Страница 153 из 170
— Если я не ошибаюсь, вы сказали нам в тот, первый раз, что с вами живут ваш ученик и старушка, которая ведет ваше хозяйство, и что у вас один ребенок.
— Один ребенок? — Неужели он так озлоблен против мальчика, так отдалился от него и так решительно порвал с ним, что у чужих людей сложилось впечатление, будто Титуса вовсе не существует? — Нет, госпожа де Барриос, у меня двое детей — дочь пятнадцати лет от второй жены и двадцатилетний сын от первого брака. Оба они живут со мной: девочка помогает вести хозяйство, сын продает мои гравюры и полотна.
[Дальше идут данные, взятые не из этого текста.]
-- ==== Sys2Proof/Word.lean ====
section
/-! DEFINITION. Word.lean: the word types of the machine and the sparse table type its plain-data state is made of. -/

namespace Sys2Proof

/-- Eight bits of memory (R7: little-endian throughout). -/
abbrev Byte := BitVec 8
/-- One 32-bit instruction word (R146). -/
abbrev W32 := BitVec 32
/-- A 64-bit register, address or operand value. -/
abbrev W64 := BitVec 64
/-- A 128-bit table entry (R38, R60, R65, R80). -/
abbrev W128 := BitVec 128

/-- A sparse table: key and value pairs in ascending order of key; a key that is not listed holds the
table's reset value, which the reader of the table names. -/
abbrev Map (α : Type) := List (Nat × α)

end Sys2Proof
end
Но Титус очень много работает, я почти не вижу его и думаю, что нам с ним недолго жить вместе — он скоро женится.
— Так уж повелось в жизни, — вздохнула Абигайль, словно представив себе день, когда и ее собственное дитя уйдет из дому. — Дети вырастают, женятся, и свадьба приносит радость всем, кроме родителей. Я думаю, когда они оба живы, им легче — остается хоть кто-то близкий. Но, конечно, если это удачный брак…
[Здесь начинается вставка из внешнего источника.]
-- ==== Sys2Proof/Syntax.lean ====
section
/-! DEFINITION. Syntax.lean: the fields of the instruction forms (chapter 08) and the one type of instructions and steps. -/

namespace Sys2Proof

/-- The guard of word 0 [5:2] (R149): index and negate. -/
structure Guard where
  neg : Bool
  idx : BitVec 3
  deriving DecidableEq, Repr

/-- An extended operand field (Table 08-10): file [15:14], stagger [13], width − 1 [12:9], start [8:0]. -/
structure Slot where
  file  : BitVec 2
  stag  : Bool
  wm1   : BitVec 4
  start : BitVec 9
  deriving DecidableEq, Repr

/-- The three window operands of form B3 (Table 08-2), and the literal of length 0b01 (R155). -/
structure B3 where
  b : BitVec 6
  a : BitVec 6
  d : BitVec 6
  lit : Option (BitVec 64)
  deriving DecidableEq, Repr

/-- A base form that uses a and d only (R154: b is zero). -/
structure BU where
  a : BitVec 6
  d : BitVec 6
  deriving DecidableEq, Repr

/-- Form BI (Table 08-3). -/
structure BI where
  imm : BitVec 12
  d : BitVec 6
  deriving DecidableEq, Repr

/-- The base form of icmp: d names a guard pair (R153), p for the condition and q for its complement. -/
structure BC where
  b : BitVec 6
  a : BitVec 6
  q : BitVec 3
  p : BitVec 3
  lit : Option (BitVec 64)
  deriving DecidableEq, Repr

/-- Extended form, arithmetic layout of word 2 (Tables 08-5 to 08-7), and the literal of length 0b11 (R160). -/
structure XA where
  var : BitVec 2
  d : Slot
  a : Slot
  b : Slot
  ty : BitVec 4
  mod : BitVec 12
  c : Slot
  lit : Option (BitVec 64)
  deriving DecidableEq, Repr

/-- Extended form, memory layout of word 2 (Table 08-8). -/
structure XM where
  var : BitVec 2
  d : Slot
  a : Slot
  b : Slot
  ty : BitVec 4
  off : BitVec 12
  z : BitVec 4
  op : BitVec 4
  scope : BitVec 3
  ord : BitVec 2
  ctr : BitVec 3
  lit : Option (BitVec 64)
  deriving DecidableEq, Repr

/-- Extended form, matrix layout of word 2 (Table 08-9). -/
structure XT where
  var : BitVec 2
  d : Slot
  a : Slot
  b : Slot
  mcB : Bool
  mcA : Bool
  masks : Bool
  zf : Bool
  k : BitVec 12
  ctl : BitVec 4
  tr : Bool
  ctr : BitVec 3
  bty : BitVec 4
  aty : BitVec 4
  lit : Option (BitVec 64)
  deriving DecidableEq, Repr

/-- A fabric flit as it lies on a link (Table 22-2): link header, sealed body, GCM tag, CRC. -/
structure Flit where
  hdr  : BitVec 64
  body : BitVec 1792
  tag  : BitVec 128
  crc  : BitVec 64
  deriving DecidableEq, Repr

/-- A flit that arrives at a switch in one slot: its input port, the flit, its opened body, and the up port the leaf
chooses for it (R417 leaves that choice free). -/
structure Arrival where
  inPort : Nat
  flit   : Flit
  up     : Nat
  deriving DecidableEq, Repr

/-- An activation that is ready: the translated one of a reactor, or the head of its page requests (R355). -/
inductive Aging where
  | formed (r : Nat)
  | page (r : Nat)
  deriving DecidableEq, Repr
— Удачный? Вот уж не сказал бы, — бросил художник, с силой поставив натянутый холст на мольберт.
— Неужели? — Вид у Абигайль стал испуганный и удивленный, между светлыми бровями легла морщинка, цветок в руке слегка дрогнул. — Девушка не пара вашему сыну? — спросила она и тут же пояснила, словно пытаясь смягчить резкость своих слов. — Значит, она стоит ниже вашего сына и он мог бы сделать лучший выбор?
Рембрандт взял палитру и начал выдавливать на нее краску, которая нужна была ему для контура — светло-серую, составленную из черной с примесью охры и белил. Да, Титус стоял выше Магдалены ван Лоо, но стоит ли он выше ее сейчас? — спросил себя художник, и сердце его болезненно сжалось. Мальчик изменился, и перемена эта, происшедшая так незаметно, что отдельные ее стадии были уже неразличимы, была достаточно страшной сама по себе. А ведь она, кроме того, влекла за собой неизбежные и горестные вопросы. «Не я ли виновен в том, что у Титуса впалые щеки, что он безразличен ко всему и вечно молчит? — думал художник. — Не начался ли этот упадок с того дня, когда я бросился с ножом на „Цивилиса“? Не отнял ли я у сына любовь, которую могла бы дать ему мачеха в последние годы своей жизни? И так ли уж удивительно, что мой сын, живший вместе со мной в сумятице поддельной роскоши, а затем в бессмысленной нищете, считает скучный дом на Сингел олицетворением порядка, довольства и покоя?»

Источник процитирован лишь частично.